Thank you for the appreciation, it's nice to know Thespian has been useful.
The messages you are seeing indicate that the outbound message threshold is being reached. This threshold is designed to provide some back-propagation flow control within the system, although it's a bit of an optimistic approach.
To give more background for this, each Actor object is the main thread of execution for a process (when using one of the multiproc___ bases, which you are). The core algorithm for a Thespian Actor looks roughly something like this:
Actor starts
Open local inbound socket, set non-blocking mode
while select(all_open_sockets):
if socket_data_available and len(outbound_queue) < threshold:
read_data
if read_is_complete_message:
self.receiveMessage() # <-- your code gets called here
if socket_outbound_can_do_work:
non-blocking send data
if all_data_sent:
close_outbound_socket
self.send():
place send message on outgoing queue
open outbound socket to target, set non-blocking mode
The general concept here is that the receiveMessage() call to your code will not spend overly-long periods of time before returning to that core while loop where the sockets can get serviced. The backpressure flow control concept here (via `len(outbound_queue) < threshold)`) is that if your actor has a large number of outbound messages queued, it's a result of incoming requests to do work, so the incoming work is paused and the actor is put in tx only mode to flush the output; once the queue amount drops below a lower threshold, receives will be resumed (the above pseudo-algorithm is a simplification: there is actually an upper and lower threshold marking points where the actor becomes tx-only and full tx-rx, respectively, to provide some hysteresis for transitions between these modes).
The messages you are seeing are from when the threshold test in line 4 fails. There can be a couple of reasons why this would occur, including
1 - your receiveMessage() is calling send() enough times to reach the threshold
2 - item 1 is caused by either *receiving* a large number of messages, or a multiplier effect where an incoming message results in a large number of outgoing messages
3 - your receiveMessage() is busy-waiting/blocking and not returning to the surrounding scheduling loop to allow outbound non-blocking processing to run
4 - your actor is receiving a large number of requests, and the amount of time to process those requests in receiveMessage() is dominating the actor's runtime, which doesn't provide much "idle" time to process outbound requests in a non-blocking manner.

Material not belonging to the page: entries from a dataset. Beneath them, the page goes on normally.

theorem releasePair (h : Twin p m s t) (b : BranchId) (d : DropId) : Twin p m (s.releasePair b d) (t.releasePair b d) := by
  have freed := (h.modLink b d fun _ => DropLink.fresh).modBranch b
    (f := fun x => { x with members := x.members.filter fun e => e ≠ d })
    (g := fun x => { x with members := x.members.filter fun e => e ≠ d }) rfl
  simp only [State.releasePair, freed.branch]
  split
  · exact Twin.ite Iff.rfl (((freed.breakExchange ..).dropDirect ..).exchangeEnded b) (freed.dropDirect ..)
  · exact freed.dropDirect ..

theorem claimPair (h : Twin p m s t) (b : BranchId) (d : DropId) : Twin p m (s.claimPair b d) (t.claimPair b d) :=
  h.modLink b d _

/-! ### The enable of a branch -/

theorem unsettle (h : Twin p m s t) (i : DoorId) : Twin p m (s.unsettle i) (t.unsettle i) :=
  h.onDoors (onlyDoors_unsettle ..) (onlyDoors_unsettle ..) fun k => (k.modDoor i rfl).takeIndication i

theorem clearFault (h : Twin p m s t) (i : DoorId) (k : FaultKind) : Twin p m (s.clearFault i k) (t.clearFault i k) :=
  h.modDoor i rfl

theorem raiseCondition (h : Twin p m s t) (i : DoorId) (k : FaultKind) :
    Twin p m (s.raiseCondition i k) (t.raiseCondition i k) :=
  h.onDoors (onlyDoors_raiseCondition ..) (onlyDoors_raiseCondition ..) fun a => a.raiseCondition i k

theorem disableBranch (h : Twin p m s t) (b : BranchId) : Twin p m (s.disableBranch b) (t.disableBranch b) := by
  have off := (((h.modBranch b (f := fun x => { x with enable := false }) (g := fun x => { x with enable := false }) rfl).breakExchange
    b .branchOff).modBranch b (f := fun x => { x with members := [], roundTimer := none, roundCounter := 0, drops := Vector.replicate 12 DropLink.fresh })
    (g := fun x => { x with members := [], roundTimer := none, roundCounter := 0, drops := Vector.replicate 12 DropLink.fresh }) rfl).answerDirect
    b .branchOff []
  simp only [State.disableBranch, State.doorsOfBranch, off.doorsWhere]
  exact forDoors (fun i s t k => ((k.clearFault i _).raiseCondition i _).unsettle i) _ off

theorem enableBranch (h : Twin p m s t) (b : BranchId) : Twin p m (s.enableBranch b) (t.enableBranch b) := by
  have on := h.modBranch b (f := fun x => { x with enable := true }) (g := fun x => { x with enable := true }) rfl
  simp only [State.enableBranch, State.doorsOfBranch, on.doorsWhere]
  exact (forDoors (fun i s t k => k.clearFault i _) _ on).startRound b

end Twin

end Sys2Proof.Machine
end


section
/-! SUPPORT. The owners of orders and SETs do the same to states that differ in the requests of their ports alone. -/

namespace Sys2Proof.Machine

variable {m s t x y : State} {p q : PortId} {b : BranchId} {d : DropId} {i : DoorId} {u : UnitId} {f : DoorOrder}

namespace Alike

/-! ### Doors of zones that become held or are released -/

theorem entryOf (h : Alike s t) (i : DoorId) : t.entryOf i = s.entryOf i := by
  rw [State.entryOf, State.entryOf, h.door, h.unit]

theorem moveToClass0 (h : Alike s t) (i : DoorId) : Alike (s.moveToClass0 i) (t.moveToClass0 i) := by
  simp only [State.moveToClass0, h.entryOf, h.door, h.runCount]
  split
  · exact ite Iff.rfl ((h.modUnit _ rfl).unitJoined _ _) h
  · exact h

theorem makeHoldToRun (h : Alike s t) (i : DoorId) : Alike (s.makeHoldToRun i) (t.makeHoldToRun i) := by
  simp only [State.makeHoldToRun, h.door]
  exact (h.modUnit _ rfl).modDoor i rfl

theorem doorBecomesHeld (h : Alike s t) (i : DoorId) : Alike (s.doorBecomesHeld i) (t.doorBecomesHeld i) := by
  have opens : Alike
      (if (s.door i).localOpen = true then s.makeHoldToRun i
        else if (s.door i).eventFaulted = true then s.stopToRest i else (s.passToWarning i .closure).setSource i .closure)
      (if (s.door i).localOpen = true then t.makeHoldToRun i
        else if (s.door i).eventFaulted = true then t.stopToRest i else (t.passToWarning i .closure).setSource i .closure) :=
    ite Iff.rfl (h.makeHoldToRun i) (ite Iff.rfl (h.stopToRest i) ((h.passToWarning i _).setSource i _))
  simp only [State.doorBecomesHeld, h.door]
  cases (s.door i).state with
  | opened | halted => exact h.closureDemand i
  | warning => exact h.modDoor i rfl
  | queued dir => cases dir with
    | close => exact h.moveToClass0 i
    | opening => exact opens
  | reversing dir => cases dir with
    | close => exact h
    | opening => exact opens
  | opening => exact opens
  | unknown | closed | closing | recloseWait => exact h

theorem doorReleased (h : Alike s t) (i : DoorId) : Alike (s.doorReleased i) (t.doorReleased i) := by
  simp only [State.doorReleased, h.door]
  split
  · exact h.enterIndicated i
  · exact h

theorem takeUnionChange (h : Alike s t) (old : ZoneSet) (i : DoorId) :
    Alike (State.takeUnionChange old i s) (State.takeUnionChange old i t) := by
  have held : ∀ z, t.held z = s.held z := fun z => by rw [State.held, h.holds]; rfl
  simp only [State.takeUnionChange, h.door, held]
  exact ite Iff.rfl h ((ite Iff.rfl (h.doorBecomesHeld i) (h.doorReleased i)).updateNotControlled i)

theorem writeZone (h : Alike s t) (z : ZoneId) (i : DoorId) : Alike (State.writeZone z i s) (State.writeZone z i t) := by
  have k := h.modDoor i (f := fun d => { d with zone := z }) (g := fun d => { d with zone := z }) rfl
  simp only [State.writeZone, h.door, k.doorHeld]
  exact ite Iff.rfl ((ite Iff.rfl (k.doorBecomesHeld i) k).updateNotControlled i) k

end Alike

/-! ### Orders for a door -/

/-- An order for a door works on doors and units, and does the same to states that agree. -/
structure DoorOrder.Even (f : DoorOrder) : Prop where
  only : ∀ i s, OnlyDoors s (f i s).1
  alike : ∀ {s t} i, Alike s t → Alike (f i s).1 (f i t).1

theorem DoorOrder.Plain.even (h : f.Plain) : f.Even := ⟨h.only, fun i k => (h.alike i k).1⟩

theorem even_serviceOut (p : PortId) : DoorOrder.Even (State.serviceOut p) where
  only := onlyDoors_serviceOut p
  alike {s t} i h := by
    simp only [State.serviceOut, h.door, h.doorHeld, apply_ite Prod.fst]
    exact .ite Iff.rfl h (.ite Iff.rfl h (.ite Iff.rfl h ((h.modDoor i rfl).setSource i _)))

theorem even_serviceIn (p : PortId) : DoorOrder.Even (State.serviceIn p) where
  only := onlyDoors_serviceIn p
  alike {s t} i h := by
    simp only [State.serviceIn, h.door]
    exact ((Alike.ite Iff.rfl h ((h.modDoor i rfl).setSource i _)).clearFault i _).closureDemand i

theorem even_resetDoor : DoorOrder.Even State.resetDoor :=
  ⟨onlyDoors_resetDoor, fun i h => (h.modDoor i rfl).closureDemand i⟩

theorem even_ackDoor : DoorOrder.Even State.ackDoor := ⟨onlyDoors_ackDoor, fun i h =>
  h.modDoor i (f := fun d => { d with unacked := 0 }) (g := fun d => { d with unacked := 0 }) rfl⟩

theorem even_testDoor : DoorOrder.Even State.testDoor where
  only := onlyDoors_testDoor
  alike {s t} i h := by
    simp only [State.testDoor, h.door, h.runCount, apply_ite Prod.fst]
    exact .ite Iff.rfl (h.modDoor i rfl) h

theorem even_stage (k : OpSetting) (v : Nat) (r : Result) : DoorOrder.Even fun i s => (State.stage k v i s, r) where
  only i s := onlyDoors_stage k v i s
  alike {s t} i h := by
    have staged := h.modDoor i (f := fun d => { d with pending := d.pending.set k (some v) })
      (g := fun d => { d with pending := d.pending.set k (some v) }) rfl
    simp only [State.stage, State.appliesNow, staged.door, staged.settingsHold]
    exact .ite Iff.rfl (staged.applyPending i) staged

namespace Twin

theorem even (h : Twin p m s t) (hf : f.Even) (i : DoorId) : Twin p m (f i s).1 (f i t).1 :=
  h.onDoors (hf.only i s) (hf.only i t) (hf.alike i)

/-! ### Answers -/

theorem commands (h : Twin p m s t) (q : PortId) : t.commands q = s.commands q := by
  rw [State.commands, h.role]; rfl

theorem asCommand (h : Twin p m s t) (q : PortId) {a b : Answer} (k : Twin p m a.state b.state) :
    Twin p m (s.asCommand q a).state (t.asCommand q b).state := by
  simp only [State.asCommand, h.commands, apply_ite Answer.state]
  exact .ite Iff.rfl k h

theorem asUnlocked (h : Twin p m s t) {a b : Answer} (k : Twin p m a.state b.state) :
    Twin p m (s.asUnlocked a).state (t.asUnlocked b).state := by
  simp only [State.asUnlocked, h.store, apply_ite Answer.state]
  exact .ite Iff.rfl k h

theorem doorOrder (h : Twin p m s t) (hf : f.Even) (n : Nat) : Twin p m (s.doorOrder n f).state (t.doorOrder n f).state := by
  simp only [State.doorOrder, h.door]
  split
  · exact h
  · simp only [apply_ite Answer.state]
    exact .ite Iff.rfl (h.even hf _) h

In the log messages you provided, the "p120979" means that that is the Actor running under process number 120979. You can examine that process to see which Actor this is (e.g. `ps -leafyw | grep 120979`), which will help you determine which Actor is being stressed.
My recommendations would be to:
A. review the implementation of that Actor to check for issues 1 or 2. If that Actor is generating very large numbers of sends, you may want to re-evaluate your design; if you decide this is appropriate for your design needs, then the threshold can be raised. Unfortunately, the threshold is hard-coded right now, so you would have to make a custom Thespian installation to effect this change (`MAX_QUEUED_TRANSMITS` on line 38 of thespian/system/transport/asyncTransportBase.py); let me know if this is what you end up doing so I know if this needs to be a user-configurable threshold in the future.
B. review the implementation of that Actor to check for issue 3. You mentioned "every 10 seconds": I don't know how you've implemented those timers, but I would advise using self.wakeupAfter()-->WakeupMessage instead of time.sleep() in your receiveMessage.
Let me know if this helps!
-Kevin